If i change the fragment shader to the following i get as supposed an filled rectangle.

void main(void)
{
gl_FragColor = gl_Color;
}

Onumis
09-23-2011, 07:45 AM
My guess is that you are not passing the uniforms correctly:
http://www.opengl.org/wiki/GLSL_:_common_mistakes

mobeen
09-24-2011, 07:52 PM
I agree to what BionicBytes says here. Pass the uniforms as floats like this,


glUniform2f(shader_resolution, x, y);
glUniform1f(shaderr_time, counter);

mhagain
09-26-2011, 04:37 AM
void main(void)
{
vec2 p = -1.0 + 2.0 * gl_FragCoord.xy / resolution.xy;
float a = time*40.0;
float d,e,f,g=1.0/40.0,h,i,r,q;
e=400.0*(p.x*0.5+0.5);
f=400.0*(p.y*0.5+0.5);
i=200.0+sin(e*g+a/150.0)*20.0;
d=200.0+cos(f*g/2.0)*18.0+cos(e*g)*7.0;
r=sqrt(pow(i-e,2.0)+pow(d-f,2.0));
q=f/r;
e=(r*cos(q))-a/2.0;f=(r*sin(q))-a/2.0;
d=sin(e*g)*176.0+sin(e*g)*164.0+r;
h=((f+d)+a/2.0)*g;
i=cos(h+r*p.x/1.3)*(e+e+a)+cos(q*g*6.0)*(r+h/3.0);
h=sin(f*g)*144.0-sin(e*g)*212.0*p.x;
h=(h+(f-e)*q+sin(r-(a+h)/7.0)*10.0+i/4.0)*g;
i+=cos(h*2.3*sin(a/350.0-q))*184.0*sin(q-(r*4.3+a/12.0)*g)+tan(r*g+h)*184.0*cos(r*g+h);
i=mod(i/5.6,256.0)/64.0;
if(i<0.0) i+=4.0;
if(i>=2.0) i=4.0-i;
d=r/350.0;
d+=sin(d*d*8.0)*0.52;
f=(sin(a*g)+1.0)/2.0;
gl_FragColor=vec4(vec3(f*i/1.6,i/2.0+d/13.0,i)*d*p.x+vec3(i/1.3+d/8.0,i/2.0+d/18.0,i)*d*(1.0-p.x),1.0);
}

!!!!!!!!!!!!!!!!!!!!!!!!!!!!!!!!

My guess is that you've blown well past your instruction limit and are now sailing out merrily somewhere in the region of the Small Magellanic Cloud.

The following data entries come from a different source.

-- ==== Sys2Proof/Machine/Time.lean ====
section
/-! DEFINITION. The timebase: sources and their selection (R104, R105), PTP and 1PPS (R107 to R111), the servo (R113),
refusals and steps (R115 to R117), quality and holdover (R114, R118, R119). -/

namespace Sys2Proof.Machine

/-- `s` with the timebase changed. -/
def State.timeMod (s : State) (f : TimeSt → TimeSt) : State := { s with time := f s.time }

/-! ## Fields -/

/-- TIME_STAT. -/
def timeQuality : Fld := ⟨0x4048, 0, 3⟩
def timeSrc : Fld := ⟨0x4048, 4, 3⟩
def timeRefused : Fld := bitAt 0x4048 8
def timeEver : Fld := bitAt 0x4048 9
def timeLearned : Fld := bitAt 0x4048 10
def timeStepPend : Fld := bitAt 0x4048 11
def timeSlew : Fld := bitAt 0x4048 12

/-- The clock in ns since the PTP epoch, at the last tick (R100). -/
def State.clockNs (s : State) : Int := (s.ownSec : Int) * 1000000000 + s.ownNs

/-- Sets TIME_FRM from a clock value in ns, modulo 2^48 s. -/
def State.setClock (s : State) (t : Int) : State :=
  let sec := (Int.fdiv t 1000000000) % 2 ^ 48
  ((s.wr 0x4074 (ofInt sec)).wr 0x4078 (ofInt (sec / 2 ^ 32))).wr 0x407C (ofInt (Int.fmod t 1000000000))

/-! ## Quality and the error bound (R118, R119) -/

/-- TIME_ERR_EST (R119). -/
def State.errEst (s : State) : State :=
  let q := s.fld timeQuality
  let v := if q = 0 then 2 ^ 32 - 1
    else if q = 2 then
      match s.time.holdBase with
      | none => 2 ^ 32 - 1
      | some b => b + s.fld Ctr.TIME_HOLD_MIN.f * (if s.bit timeLearned then 1667 else 30000)
    else s.time.lastAcc.getD (2 ^ 32 - 1)
  s.wr 0x4070 (BitVec.ofNat 32 (min v (2 ^ 32 - 1)))

/-- Sets QUALITY; each change raises QUAL_CHG, and holdover counts its minutes from its entry. DESIGN CHOICE: outside a holdover HOLD_MIN keeps
the minutes of the last one, which R125 ("minutes in the current holdover") does not state. -/
def State.setQuality (s : State) (q : Nat) : State :=
  if s.fld timeQuality = q then s.errEst
  else
    let s1 := s.setF timeQuality q
    let s2 := s1.timeMod (fun t => { t with holdStart := s.ownFno, minStart := s.ownFno, minSum := 0, lockN := if q = 1 then t.lockN else 0,
                                            holdBase := if q = 2 then t.lastAcc else t.holdBase })
    let s3 := if q = 2 then s2.setF Ctr.TIME_HOLD_MIN.f 0 else s2
    (s3.errEst).raiseEv 4 3

/-- The same for the module's own servo: a standby module reports what the active one sends instead (R118). -/
def State.ownQuality (s : State) (q : Nat) : State := if s.mstate = 3 then s.errEst else s.setQuality q

/-- Leaves LOCKED or STEPPED for HOLDOVER. -/
def State.toHoldover (s : State) : State :=
  if s.fld timeQuality = 1 ∨ s.fld timeQuality = 3 then s.ownQuality 2 else s

/-! ## Sources (R104, R105) -/

/-- ROLE of the pair of a PTP port, its DOMAIN, and its intervals as powers of two of a second. -/
def ptpPair (p : Nat) : Nat := p / 2
def State.ptpRole (s : State) (p : Nat) : Nat := s.fld ⟨0x4094 + 8 * ptpPair p, 0, 2⟩
def State.ptpDomain (s : State) (p : Nat) : Nat := s.fld ⟨0x4094 + 8 * ptpPair p, 8, 7⟩
def State.ptpLog (s : State) (p lo : Nat) : Int := signed 8 (s.fld ⟨0x4098 + 8 * ptpPair p, lo, 8⟩)

/-- `n` intervals of 2^log s, in sixteenths of a millisecond. -/
def intervals16 (n : Nat) (log : Int) : Nat := n * 1000 * 2 ^ (log + 4).toNat

/-- A PTP port of the timebase. -/
def State.ptp (s : State) (p : Nat) : PtpPort := s.time.ports.getD p ⟨0, none, none, none⟩

/-- A PTP port meets the validity rule of R104. -/
def State.ptpValid (s : State) (p : Nat) : Bool :=
  s.ptpRole p != 0 && (s.ptp p).st == 9 &&
    match (s.ptp p).lastSync with
    | none => false
    | some f => decide (s.ownSince f * 16 ≤ intervals16 3 (s.ptpLog p 0))

/-- SEL of a pair: the port in use (R108). -/
def ptpSel (pair : Nat) : Fld := bitAt (0x40A4 + 4 * pair) 8

/-- SEL (R108): of the pair's ports in SLAVE, in the order in which they reached it, the first that meets the validity rule; the first of
them where none does; unchanged with none in SLAVE. -/
def State.ptpSelect (s : State) (pair : Nat) : State :=
  let l := s.time.slaves.filter (fun p => ptpPair p == pair)
  match (match l.find? s.ptpValid with
    | some p => some p
    | none => l.head?) with
  | some p => s.setF (ptpSel pair) (p % 2)
  | none => s

/-- A source's condition of R104 holds. -/
def State.srcOk (s : State) (c : Nat) : Bool :=
  if c = 1 then s.ptpValid 0 || s.ptpValid 1
  else if c = 2 then s.ptpValid 2 || s.ptpValid 3
  else if c = 3 then decide (3 ≤ s.time.ppsGood) && decide (s.ownSince s.time.ppsFno ≤ 1001)
  else if c = 4 then s.mstate == 3 &&
    (match s.time.twinFno with
     | none => false
     | some f => decide (s.ownSince f ≤ 1))
  else false

/-- A source is in a period of continuous validity. -/
def State.srcSince (s : State) (c : Nat) : Option Nat := s.time.since.getD (c - 1) none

What kind of hardware are you trying to run this monstrosity on?

arekkusu
09-26-2011, 08:13 AM
GLSL does not have an instruction limit:

"A shader should not fail to compile, and a program object should not fail to link due to lack of instruction space or lack of temporary variables. Implementations should ensure that all valid shaders and program objects may be successfully compiled, linked and executed."

Alfonse Reinheart
09-26-2011, 12:44 PM
Yeah, like any implementation has ever allowed that. Please; that's one of the Ivory Tower ideals that 3D Labs put into the original GLSL proposal. And like virtually all of those ideals, it amounted to nothing.

Shaders can and will fail to compile/link due to lack of instructions or temporaries.

Xmas
09-28-2011, 02:41 AM
My guess is that you've blown well past your instruction limit and are now sailing out merrily somewhere in the region of the Small Magellanic Cloud.
That shader is horrible to read, but I don't think it's anywhere close to instruction or temp limits on any modern PC GPU. It will even "run" on many smartphones.